I think I figured out that there was no Jesus before I thought about the fact that he wasn't coming again. I didn't think he'd ever actually come into existence in the first place.
Greyfort Wrote: ------------------------------------------------------- > I think I figured out that there was no Jesus > before I thought about the fact that he wasn't > coming again. I didn't think he'd ever actually > come into existence in the first place.
Ditto. Despite being raised with the mormon "Jesus is coming back any day now, store food and get ready to walk to Missouri!" thing, the "second coming" wasn't really a concern for me. Once I began to objectively and honestly assess the claimed evidence that "Jesus" had actually lived, and found it all worthless, even less so.

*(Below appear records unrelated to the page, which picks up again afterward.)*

-- ==== Sys2Proof/Machine/RackLine.lean ====
section
/-! DEFINITION. The Rack Lines (chapter 7): transactions, exchanges, queues, rosters and line orders. -/

namespace Sys2Proof.Machine

/-! ### Pins of a line -/

/-- DIR is high while a frame is sent (R123). -/
def Line.dir (l : Line) : Bool :=
  match l.phase with
  | .sending _ => true
  | _ => false

/-- TXD in bit time `n`, counted from the rise of DIR (R123, R125): the first bit time of DIR and every time
after the frame's last stop bit carry 1, and the frame's characters follow one another between them. A line that
sends nothing, idle, waiting, after a reset (R135) or off (R139), holds TXD at 1. -/
def Line.txd (l : Line) (n : Nat) : Bool :=
  match l.phase with
  | .sending frame => (true :: frameBits frame).getD n true
  | _ => true

/-- The bit times for which DIR stays high: one before the first start bit, and the frame (R123). -/
def dirTime (frame : List Byte) : Nat := 1 + 11 * frame.length

/-- A line whose divisor is 0 is off (R139). -/
def Line.isOn (l : Line) : Bool := decide (l.values.divisor ≠ 0)

/-! ### The Command Queue (R133, R134) -/

/-- Entries queued. -/
def Line.queued (l : Line) : Nat := l.live.length + l.plan.length

/-- Whether an offer of the given class is accepted (R133). -/
def Line.accepts (l : Line) (live : Bool) : Bool :=
  decide (l.queued < if live then Config.queueCapacity else Config.planLimit)

/-- An accepted entry joins behind the others of its class (R133). -/
def Line.enqueue (l : Line) (e : Tune) : Line :=
  if e.live then { l with live := l.live ++ [e] } else { l with plan := l.plan ++ [e] }

/-- The head of the queue leaves it, and the departure is told (R133, R134). -/
def Line.takeHead (l : Line) : Option (Tune × Line) :=
  match l.live, l.plan with
  | e :: rest, _ => some (e, { l with live := rest, roomNotices := l.roomNotices + 1 })
  | [], e :: rest => some (e, { l with plan := rest, roomNotices := l.roomNotices + 1 })
  | [], [] => none

/-- OUT_OF_RANGE reaches the Watch Unit as REFUSED (R138). -/
def TuneOutcome.forWatch : TuneOutcome → TuneOutcome
  | .outOfRange => .refused
  | o => o

/-- The outcome of a TUNE is delivered to the engine and, for live class, to the Watch Unit (R138). -/
def Line.deliver (l : Line) (e : Tune) (o : TuneOutcome) : Line :=
  { l with
    outcomes := if e.id = Config.noId then l.outcomes else l.outcomes ++ [⟨e.id, e.code, o⟩]
    liveOutcomes := if e.live then l.liveOutcomes ++ [⟨e.id, e.code, o.forWatch⟩] else l.liveOutcomes }

/-- An off line takes every queued entry and ends it with NO_REPLY (R139). -/
def Line.drain (l : Line) : Line :=
  (l.live ++ l.plan).foldl (fun l e => l.deliver e .noReply)
    { l with live := [], plan := [], roomNotices := l.roomNotices + l.queued }

/-! ### Transactions (R135 to R137) -/

/-- The request frame of a transaction (R126). -/
def Transaction.frame : Transaction → List Byte
  | .tune e _ => tuneFrame e.addr e.slot e.code
  | .poll addr first _ => pollFrame addr first

/-- The rack that a transaction's exchanges go to. -/
def Transaction.addr : Transaction → Nat
  | .tune e _ => e.addr
  | .poll addr _ _ => addr

/-- A line that may raise DIR begins the frame of its transaction, if it has one (R128). -/
def Line.startFrame (l : Line) : Line :=
  match l.txn with
  | some t => { l with phase := .sending t.frame }
  | none => { l with phase := .quiet }

/-- Begins a transaction. Its frame waits for the end of the wait after an exchange (R128; log 32). -/
def Line.begin (l : Line) (t : Transaction) : Line :=
  if l.phase = .quiet then { l with txn := some t }.startFrame else { l with txn := some t }

/-- A line between transactions chooses its next work (R135, R139). -/
def Line.choose (l : Line) : Line :=
  if l.txn.isSome then l
  else if l.isOn = false then l.drain
  else
    match l.takeHead with
    | some (e, l') => l'.begin (.tune e 1)
    | none =>
      match l.pollDue, l.roster[l.rotation]? with
      | true, some r => { l with pollDue := false }.begin (.poll r.addr r.cursor false)
      | _, _ => l

/-- Applies new values (R122, R139). A line that is turned off drops the wait after an exchange, so that one turned
on again may raise DIR at once: R128 and R139 do not say whether that wait outlives the line (log 45). -/
def Line.apply (l : Line) (v : LineValues) : Line :=
  if v.divisor = 0 then { l with values := v, pendingSetup := none, pollDue := false, phase := .quiet }
  else { l with values := v, pendingSetup := none }

/-- A transaction ends: pending values are applied, then the line chooses (R122, R138). -/
def Line.endTxn (l : Line) : Line :=
  match l.pendingSetup with
  | some v => (Line.apply { l with txn := none } v).choose
  | none => { l with txn := none }.choose

/-- The rotation index moves on (R136). -/
def Line.rotate (l : Line) : Line :=
  { l with rotation := if l.rotation + 1 < l.roster.length then l.rotation + 1 else 0 }

/-- The rotation index at the end of a poll: a poll during which the roster was loaded leaves it (R131). -/
def Line.pollEnded (l : Line) (reloaded : Bool) : Line := if reloaded then l else l.rotate

/-- The line after a failed exchange: the next attempt of a TUNE, or the end of the transaction (R136, R137). -/
def Line.afterFailure (l : Line) : Line :=
  match l.txn with
  | some (.tune e n) =>
    if n < 3 then { l with phase := .failedWait, txn := some (.tune e (n + 1)) }
    else ({ l with phase := .failedWait }.deliver e .noReply).endTxn
  | some (.poll _ _ reloaded) => ({ l with phase := .failedWait }.pollEnded reloaded).endTxn
  | none => l

/-- The slot cursor after a report of n entries (R136). -/
def nextCursor (cursor n : Nat) : Nat := if n < 8 ∨ 32 ≤ cursor + n then 0 else cursor + n

/-- The line after a good exchange with the given reply frame (R136, R137). The new slot cursor counts from the
cursor of the rack's entry as it stands now: R131 and R136 leave open from where it counts when roster loads during
the poll have removed the rack and listed it anew (log 44). -/
def Line.afterReply (l : Line) (frame : List Byte) : Line :=
  match l.txn with
  | some (.tune e _) =>
    ({ l with phase := .goodWait }.deliver e ((ackOutcome (byteAt frame 4)).getD .noReply)).endTxn
  | some (.poll addr _ reloaded) =>
    let entries := reportEntries frame
    (Line.pollEnded
      { l with
        phase := .goodWait
        reports := l.reports ++ entries.filter fun r => decide (r.slot ≤ 31)
        roster := l.roster.map fun r =>
          if r.addr = addr then { r with cursor := nextCursor r.cursor entries.length } else r }
      reloaded).endTxn
  | none => l

/-! ### Judging an exchange (R128, R132) -/

/-- The content tests of a complete reply to a transaction (R128). -/
def replyGood (t : Transaction) (frame : List Byte) : Bool :=
  byteSum frame % 256 == 0 && byteAt frame 0 == 0x80 + t.addr &&
    match t with
    | .poll _ _ _ => byteAt frame 2 == 3 && byteAt frame 1 % 4 == 1 && decide (byteAt frame 1 ≤ 33)
    | .tune e _ =>
      byteAt frame 2 == 4 && byteAt frame 1 == 3 && byteAt frame 3 == e.slot && (ackOutcome (byteAt frame 4)).isSome

/-- The six counters of a line (R128, R129). -/
inductive Counter where
  | noise | framing | check | gap | timeout | unsolicited
  deriving DecidableEq, Repr

def Line.count (l : Line) : Counter → Nat
  | .noise => l.noise
  | .framing => l.framing
  | .check => l.check
  | .gap => l.gap
  | .timeout => l.timeout
  | .unsolicited => l.unsolicited

def Line.raise (l : Line) : Counter → Line
  | .noise => { l with noise := raise16 l.noise }
  | .framing => { l with framing := raise16 l.framing }
  | .check => { l with check := raise16 l.check }
  | .gap => { l with gap := raise16 l.gap }
  | .timeout => { l with timeout := raise16 l.timeout }
  | .unsolicited => { l with unsolicited := raise16 l.unsolicited }

/-- A counter rises, marking the line's record; one at 65535 stays (R128, R129, R141). -/
def State.raiseCounter (s : State) (k : Fin 4) (c : Counter) : State :=
  if (s.line k).count c < 65535 then (s.onLine k fun l => l.raise c).mark (.line k) else s

/-- The counter that a failed reply frame raises (R128). -/
def failureCounter (a : Assembler) : Counter :=
  if a.framed then .framing else if a.noisy then .noise else .check

/-- The stages with an ON_AIR entry whose rack fits, in ascending order (R178). -/
def State.stagesServed (s : State) (fits : Rack → Bool) : List Nat :=
  (List.range Config.stages).filter fun st =>
    s.air.any fun e => decide (e.stage = st) && decide (e.air = .onAir) && e.rack.any fits

/-- A roster entry after an exchange (R132). -/
def RosterEntry.judged (e : RosterEntry) (good : Bool) : RosterEntry :=
  if good then { e with missed := 0, state := .answering }
  else
    let m := min 255 (e.missed + 1)
    { e with missed := m, state := if 3 ≤ m then .lost else .silent }

/-- The part of R132 that reports a change of a rack's state onward. -/
def State.rackChanged (s : State) (k : Fin 4) (addr : Nat) (old new : RackState) : State :=
  if old = new then s
  else
    let s := (s.mark (.line k)).markAll
      ((s.stagesServed fun r => decide (r.line = k ∧ r.addr = addr)).map RecId.stage)
    if new = .lost then
      (s.setCause .alert).onLine k fun l => { l with notices := l.notices ++ [⟨true, addr⟩] }
    else if old = .lost then s.onLine k fun l => { l with notices := l.notices ++ [⟨false, addr⟩] }
    else s

/-- An exchange with a rack changes its roster entry (R132). -/
def State.judgeRack (s : State) (k : Fin 4) (addr : Nat) (good : Bool) : State :=
  match (s.line k).roster.find? fun e => e.addr == addr with
  | none => s
  | some e =>
    let e' := e.judged good
    (s.onLine k fun l => { l with roster := l.roster.map fun r => if r.addr = addr then e' else r }).rackChanged
      k addr e.state e'.state

/-- A failed exchange (R128, R132, R136, R137). -/
def State.exchangeFailed (s : State) (k : Fin 4) (c : Counter) : State :=
  match (s.line k).txn with
  | none => s
  | some t => ((s.raiseCounter k c).judgeRack k t.addr false).onLine k Line.afterFailure

/-- A good exchange (R128, R132, R136, R137). -/
def State.exchangeGood (s : State) (k : Fin 4) (frame : List Byte) : State :=
  match (s.line k).txn with
  | none => s
  | some t => (s.judgeRack k t.addr true).onLine k fun l => l.afterReply frame

/-- A reply frame that has ended is judged (R127, R128). -/
def State.judgeReply (s : State) (k : Fin 4) : State :=
  match (s.line k).phase, (s.line k).txn with
  | .awaiting a, some t =>
    match a.ended with
    | none => s
    | some e =>
      if e = .complete ∧ a.framed = false ∧ a.noisy = false ∧ replyGood t a.bytes = true then
        s.exchangeGood k a.bytes
      else s.exchangeFailed k (failureCounter a)
  | _, _ => s

/-! ### Characters (R127, R129) -/

/-- The assembler takes a character of the frame (R127). -/
def Assembler.take (a : Assembler) (c : RxChar) : Assembler :=
  let bytes := a.bytes ++ [c.byte]
  let len := byteAt bytes 1
  { bytes := bytes
    noisy := a.noisy || c.noisy
    framed := a.framed || c.framed
    ended :=
      if bytes.length < 2 then none
      else if len = 0 ∨ 36 < len then some .badLength
      else if bytes.length = len + 3 then some .complete
      else none }

/-- An assembler awaiting a reply (R127). -/
def Assembler.empty : Assembler := ⟨[], false, false, none⟩

/-- A character is received on a line (R124, R127, R129): nothing while DIR is high or the line is off; the
awaited frame takes it, or it is discarded and counted. -/
def State.receive (s : State) (k : Fin 4) (samples : BitVec 33) : State :=
  let l := s.line k
  if l.dir || !l.isOn then s
  else
    match readChar samples with
    | none => s
    | some c =>
      match l.phase with
      | .awaiting a =>
        if a.ended.isSome then s.raiseCounter k .unsolicited
        else if a.bytes.isEmpty then
          if c.mark then s.setLine k { l with phase := .awaiting (a.take c) } else s.raiseCounter k .unsolicited
        else if c.mark then
          (s.setLine k { l with phase := .awaiting { a with ended := some .broken } }).raiseCounter k .unsolicited
        else s.setLine k { l with phase := .awaiting (a.take c) }
      | _ => s.raiseCounter k .unsolicited

/-! ### Offers and line orders -/

/-- An entry is offered to a line's queue (R133); an accepting line chooses its work (R135). -/
def State.offer (s : State) (k : Fin 4) (e : Tune) : Option State :=
  if (s.line k).accepts e.live then some (s.onLine k fun l => (l.enqueue e).choose) else none

/-- The line that a parameter names; the screening has refused a line above 3 (R168). -/
def lineOf (n : Nat) : Fin 4 := Fin.ofNat 4 n

/-- New values reach a line between transactions: they are applied, and a line turned off ends what its queue
holds; the poll-due mark stays as it stood, and no work is chosen (R122, R135, R139). -/
def Line.setUp (l : Line) (v : LineValues) : Line :=
  let l := l.apply v
  if l.isOn then l else l.drain

/-- LINE_SETUP (R122). -/
def State.lineSetup (s : State) (slot : Nat) (b : OrderBody) : State × Completion :=
  let k := lineOf b.p0
  let d := lowHalf b.p1
  let t := paramByte b.p2 0
  let i := paramByte b.p2 1
  let v := readLineValues d t i
  let n := (if v.divisor = d then 0 else 1) + (if v.replyTimeout = t then 0 else 1) + (if v.pollInterval = i then 0 else 1)
  (s.onLine k fun l => if l.txn.isSome then { l with pendingSetup := some v } else l.setUp v,
    ⟨slot, false, .ok, n, 0⟩)

/-- The new roster from a list of addresses (R130): `old` gives the kept entries. A roster holds up to 8 entries; the
screening lets no longer list pass (R168). -/
def newRoster (old : List RosterEntry) (addrs : List Nat) : List RosterEntry :=
  addrs.foldl (fun new a =>
    if a = 0 ∨ 30 < a ∨ new.any (fun e => e.addr == a) ∨ Config.rosterCapacity ≤ new.length then new
    else new ++ [(old.find? fun e => e.addr == a).getD ⟨a, .unknown, 0, 0⟩]) []

/-- A poll in progress is marked as overtaken by a roster load (R131). -/
def Transaction.reload : Transaction → Transaction
  | .poll addr first _ => .poll addr first true
  | t => t

/-- RACK_ROSTER with its list read (R130, R131, R141, R178). When the load removes several LOST racks, their UNBLIND
notices reach the Watch Unit in the old roster's poll order: R131 states none (log 54). -/
def State.rackRoster (s : State) (slot : Nat) (b : OrderBody) (list : List Byte) : State × Completion :=
  let k := lineOf b.p0
  let old := (s.line k).roster
  let new := newRoster old (list.map BitVec.toNat)
  let gone := old.filter fun e => decide (e.state = .lost) && !new.any fun n => n.addr == e.addr
  let s := s.onLine k fun l =>
    { l with
      roster := new
      rotation := 0
      txn := l.txn.map Transaction.reload
      notices := l.notices ++ gone.map fun e => ⟨false, e.addr⟩ }
  ((s.mark (.line k)).markAll ((s.stagesServed fun r => decide (r.line = k)).map RecId.stage),
    ⟨slot, false, .ok, new.length, list.length - new.length⟩)

/-- RACK_TUNE (R140): its end, or none when the queue refuses the entry. R140 gives counts for the end OK alone;
an end NOT_OFF_AIR has 0 and 0 (log 47). -/
def State.rackTune (s : State) (slot : Nat) (b : OrderBody) : Option (State × Completion) :=
  let id := lowHalf b.p0
  if (s.airEntry id).isSome then some (s, ⟨slot, true, .notOffAir, 0, 0⟩)
  else
    (s.offer (lineOf (paramByte b.p2 0))
      ⟨false, paramByte b.p2 1, paramByte b.p2 2, id, lowHalf b.p1⟩).map fun s' => (s', ⟨slot, false, .ok, 1, 0⟩)

end Sys2Proof.Machine
end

my wife at the time actually believed that Jesus was coming back with the Y2k thing.
I know, that sounds really funny, being around some one who really really actually does that Jesus is coming back and that He is going to show up at a set time.
I know, from first hand experience that it is not funny at all. Living through that kind of thing is a life changing in its own right. If nothing else, it dramatically points how most "believers" really do not believe very much at all in contrast, and that they are just passing the time of their mortal sojourn by indulging myth until their life is over.
I can't say that as a child that I had people around me emphasizing that Jesus was going to come again at some point. But when I began to read New Testament books in their entirety, I of course encountered quite a few statements indicating that Jesus would return. But I also noticed that the context of most of these statements was that the writers of the New Testament largely believed that the second coming of Jesus was going to happen in their lifetimes. That obviously didn't happen. So I felt no pressure to seriously entertain the idea that he might come back, say, two or three thousand years later. If I had been raised Mormon and been taught that he was coming back, perhaps soon, maybe I would have had to learn to cope with the realization that it probably wasn't going to happen. But in my case, there was really nothing to have to learn to cope with.
When I was born the Church president wore a beard. I remember my father, who was our Aaronic Priesthood teacher, telling us that he probably wouldn't live to see Jesus's second coming but that us kids would for sure.
Now I just tell people, "Jesus will not return during your lifetime . . . or anyone else's."